Common crawl is a crawl of pages in multiple languages (mostly in english, but not exclusive), if you filter by your local .TLD probably found a lot of pages in your language. In CC you don't need to download a full snapshot, you can get index and then only download interesting parts.
Probably is easier use public domain books and open data in your language for base train. Then distill knowledge from a bigger LLM to generate instruction datasets.
You can also filter datasets by language in huggingface.
thebadslime@reddit
Hey there!
I am in the process of training a 960M model from scratch. I am using the transformers library on Amazon Sagemaker to train mine. Chinchilla optimal for .6 would be 12 Billion tokens.
You are going to need like a 20gb card for training and it will take weeks.
ArthurParkerhouse@reddit
About $180,000 cash shot directly into the bloodstream.
Hefty_Wolverine_553@reddit
Andrej Karpathy has a really great tutorial on training LLMs from scratch. However, note that anything you can come up with on a 3090 will be basically the same quality as GPT-2. I'd consider renting some good GPUs on runpod/vast for a few bucks for anything slightly more intensive.
Figai@reddit
The project can 100% be good for a final year, but it might be a little bit overdone, imo. Though when most people would just use LoRA to fine tune an llm and be done. You’re going a lot further than that. You’re gonna need to be comfy with PyTorch, jax or whatever have you, use as much prewritten code as you can, don’t get bogged down in writing like cuda kernels or smth. Oh and karpathy course and stuff, there’s so many tutorials. Though there are things you should look at beyond tutorials.
I would look at niche language llms on huggingface, you’d probably want to see if they reported hyperparameters or reported anything on weights and biases. Also, just cold contact their creators, the community is super nice.
Chinchilla scaling laws say about 20 tokens per param, albeit maybe outdated? and standard practice usually trains just with as many tokens as possible. Like 100s-1000s.
I’m not exactly sure how much code you want to write yourself, but you could try some smaller tweaks to the standard transformer model. You’ll be using the same prebuilt optimisers, maybe try moonshots one!

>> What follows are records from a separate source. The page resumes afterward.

-- ==== Sys2Proof/Machine/ActivateOps.lean ====
section
/-! DEFINITION. Activation of a committed image (03_structure_image.md R73 to R76, R81; 02_freshness.md R43;
05_ingest_decode.md R107, R108, R123; 06_composition.md R140, R141, R143, R164; 07_mimic.md R182; 08_heads.md R203,
R204; 09_encode.md R212; 10_field_points_commands.md R236; 13_central_store.md R291, R298; 14_tartan_protection.md R333;
16_twin_repair.md R380 to R383). -/

namespace Sys2Proof.Machine

/-! ## Layers and watch tiles -/

/-- A layer without a LAYERS entry: both descriptor copies are 0 (R143). -/
def HostSide.dropLayer (h : HostSide) (l : Nat) : HostSide :=
  let h := { h with cfg := { h.cfg with layers := h.cfg.layers.filter (fun e => e.layer != l) } }
  let h := (List.range 8).foldl (fun h i => h.put (Reg.layerWord l i) 0) h
  let h := (h.setArmedDesc l none).setActiveDesc l []
  [Reg.FRS_LAYER_BUDGET_BUDGET l, Reg.CMP_LAYER_STATUS_HEAD l, Reg.FRS_LAYER_STATE_LIVE_BEARING l,
    Reg.FRS_LAYER_STATE_GINGHAM_EN l, Reg.CMP_LAYER_STATUS_CREDIT l].foldl (fun h f => h.put f 0) h

/-- A layer leaves its head for another one: until it joins, it holds no descriptor reference, and LAYER_STATUS.HEAD names
its new head (R74). -/
def HostSide.moveLayer (h : HostSide) (e : LayerEntry) (left : DT) : HostSide :=
  let h := { h with cfg := { h.cfg with layers := h.cfg.layers.filter (fun x => x.layer != e.layer) } }
  let h := ((h.setArmedDesc e.layer none).setActiveDesc e.layer []).put (Reg.CMP_LAYER_STATUS_HEAD e.layer) e.head
  { h with stage := { h.stage with movers := h.stage.movers ++ [⟨e, left⟩] } }

/-- The watch tiles of a layer take their new entries: a tile is kept only where its entry and the layer's KIND and SOURCE
are unchanged (R43). Log entries 95 (DEDUCED), 157 (DEDUCED). -/
def HostSide.takeWatch (h : HostSide) (st : Staged) (l : Nat) : HostSide :=
  let old := h.stage.before
  let shown (c : Cfg) : Option (Nat × Nat) := (c.layers.find? (fun e => e.layer == l)).map (fun e => (e.kind, e.source))
  let entry (c : Cfg) (t : Nat) : Option WatchEntry := c.watch.find? (fun w => w.layer == l && w.tile == t)
  let kept := h.cfg.watch.filter (fun (w : WatchEntry) => w.layer != l)
  let listed := st.cfg.watch.filter (fun (w : WatchEntry) => w.layer == l)
  let h := { h with cfg := { h.cfg with watch := kept ++ listed } }
  let h := (List.range 4).foldl (fun h t =>
    if entry old t = entry st.cfg t ∧ shown old = shown st.cfg then h else h.setTile l t WatchTile.fresh) h
  let mask := (listed.filter (fun w => w.bound == 1)).foldl (fun m w => setBit m w.tile) 0
  (h.put (Reg.FRS_LAYER_STATE_WT_BOUND l) mask).showVerdicts l

/-- The layers of the old and the new configuration. -/
def bothLayers (a b : Cfg) : List Nat := ((a.layers ++ b.layers).map (·.layer)).eraseDups

/-- Layers that wait for no head's switch instant take effect at E. Log entry 158 (DEDUCED). -/
def HostSide.layersAtE (h : HostSide) (st : Staged) : HostSide :=
  let waits (k : Nat) : Bool := h.stage.switches.contains k
  (bothLayers h.stage.before st.cfg).foldl (fun h l =>
    let old := h.layerEntry l
    let new := st.cfg.layers.find? (fun e => e.layer == l)
    let held := match old, new with
      | some o, _ => waits o.head
      | none, some n => waits n.head
      | none, none => true
    if held then h
    else match new with
      | some n => if st.layersIn.contains l then h.takeLayer 0 n else h
      | none => h.dropLayer l) h

/-- Layers at head `k`'s switch instant (R73, R74). Log entry 158 (DEDUCED). -/
def HostSide.layersAtSwitch (h : HostSide) (st : Staged) (k : Nat) (on first : Bool) : HostSide :=
  let h := (h.layersOf k).foldl (fun h o =>
    match st.cfg.layers.find? (fun e => e.layer == o.layer) with
    | none => h.dropLayer o.layer
    | some n =>
      if n.head = k then h
      else
        let h := h.moveLayer n h.now
        if (st.cfg.headEntry n.head).isSome then h
        else ({ h with stage := { h.stage with movers := h.stage.movers.filter (fun m => m.entry.layer != n.layer) } }).takeLayer
          0 n) h
  -- a head that has not latched the image's first frame, or will show none, takes its layers now
  if on && first then h
  else
    (st.cfg.layers.filter (fun e => e.head == k && st.layersIn.contains e.layer &&
      (match h.layerEntry e.layer with
        | some o => o.head == k
        | none => !h.stage.movers.any (fun m => m.entry.layer == e.layer)))).foldl (fun h e =>
          h.takeLayer (h.head k).nextFrame e) h

/-! ## Surfaces (R140, R141, R151) -/

/-- A component of FILL_COLOUR in a surface's format: exact for ARGB 2:10:10:10, whose components are the colour's;
otherwise the conversion's result is open (log entry 1). Log entry 164 (DESIGN CHOICE). -/
def fillComponent (format c colour : Nat) : Nat :=
  match format, c with
  | 2, 0 => 3
  | 2, _ => bits colour (10 * (3 - c)) 10
  | 1, 0 => 255
  | 4, _ => Config.fillComponent 4 c colour % 1024
  | f, _ => Config.fillComponent f c colour % 256

/-- A uniform tile of FILL_COLOUR: interleaved for ARGB formats, planes for 4:2:0. -/
def fillTile (format colour : Nat) : List Nat :=
  if format = 3 ∨ format = 4 then
    List.replicate 32 (fillComponent format 0 colour) ++ List.replicate 8 (fillComponent format 1 colour) ++
      List.replicate 8 (fillComponent format 2 colour)
  else (List.range 128).map (fun i => fillComponent format (i % 4) colour)

/-- A surface with FILL is written with FILL_COLOUR. Log entry 164 (DESIGN CHOICE). -/
def HostSide.fillSurface (h : HostSide) (s : Surface) (colour : Nat) : HostSide :=
  let base := s.page * 65536
  if s.coding = 0 then
    let pitch := pitchOf s.format s.width
    let row (n : Nat) (unit : List Byte) (h : HostSide) (o : Nat) : HostSide :=
      h.caPut 0xFF (base + o) ((List.replicate n unit).flatten)
    let b (c : Nat) : List Byte := leBytes (fillComponent s.format c colour) 1
    if s.format = 3 then
      let h := (List.range s.height).foldl (fun h y => row s.width (b 0) h (y * pitch)) h
      (List.range (s.height / 2)).foldl (fun h y => row (s.width / 2) (b 1 ++ b 2) h (pitch * s.height + y * pitch)) h
    else
      let c := fillComponent s.format
      let word := if s.format = 2 then c 0 colour * 2 ^ 30 + c 1 colour * 2 ^ 20 + c 2 colour * 2 ^ 10 + c 3 colour
        else c 0 colour * 2 ^ 24 + c 1 colour * 2 ^ 16 + c 2 colour * 2 ^ 8 + c 3 colour
      (List.range s.height).foldl (fun h y => row s.width (leBytes word 4) h (y * pitch)) h
  else
    (List.range (s.height / 4)).foldl (fun h ty => (List.range (s.width / 8)).foldl (fun h tx =>
      let (ca, n) := s.slotCa tx ty
      h.codeTile s.format s.coding ca n (fillTile s.format colour)) h) h

/-- The page run of an owner of the staged image. Log entry 165 (DEDUCED). -/
def HostSide.stagedRun (h : HostSide) (o : PageOwner) : Option PageRun := h.store.pages.find? (fun r => r.staged && r.owner == o)

/-- Surfaces at E: those that a full image does not list enter RELEASING, listed ones are allocated or carry over. A listed
surface whose release completed since step 6 has no pages and stays FREE. Log entry 233 (DESIGN CHOICE). -/
def HostSide.surfacesAtE (h : HostSide) (st : Staged) : HostSide :=
  let h := if st.part then h else
    h.display.surfaces.foldl (fun h p =>
      match p.2 with
      | some s => if st.cfg.surfaces.any (fun e => e.handle == p.1) then h
          else h.setSurface p.1 (some { s with pending := true, retain := false, bell := if s.pending then s.bell else none })
      | none => h) h
  st.cfg.surfaces.foldl (fun h e =>
    match h.surface e.handle, h.stagedRun (.surface e.handle) with
    | some s, _ => h.setSurface e.handle (some { s with syncBound := e.syncBound })
    | none, some r =>
      let s : Surface := ⟨r.first, e.format, e.coding, e.cls, e.width, e.height, e.syncBound, ⟨0, e.cls, true, false, false⟩,
        false, false, none, 0⟩
      let h := h.setSurface e.handle (some s)
      if e.fill = 1 then h.fillSurface s e.fillColour else h
    | none, none => h) h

This will also depend on your course, could be computational linguistics to like straight maths idk. For the former more typical ngram models would be cooler, for the latter you’d probably want a more experimental.
Oh and also don’t underestimate how much a 24/7 gpu fan will drive you insane, there’s a reason my fine tuning rig is stuffed in a garage and I just SSH into it.
Healthy-Nebula-3603@reddit
Literally you can ask Gemini 2.5 pro or gpt-5 thinking for it ...
Charming_Barber_3317@reddit (OP)
Human responses are more helpful sometimes. Also if we start asking everything from LLMs then what is the point of reddit?
Figai@reddit
Adding to your point, Reddit is the most cited website for most LLMs lol. So no matter human or not answering you, it all leads back to Reddit, either for training data or as a direct source.
Monkeylashes@reddit
check this out first, you can also play with the tinystories model to get a feel for what is achievable.
https://arxiv.org/abs/2305.07759
Languages_Learner@reddit
This project allows to build tiny llm: tekaratzas/RustGPT: An transformer based LLM. Written completely in Rust, you can scale it to bigger size by using different Question-Answer dataset for your preferred language. I successfully ported it to C# with help of Gemini 2.5 Pro, so i think it can be ported to C, C++, Python, Go-lang etc.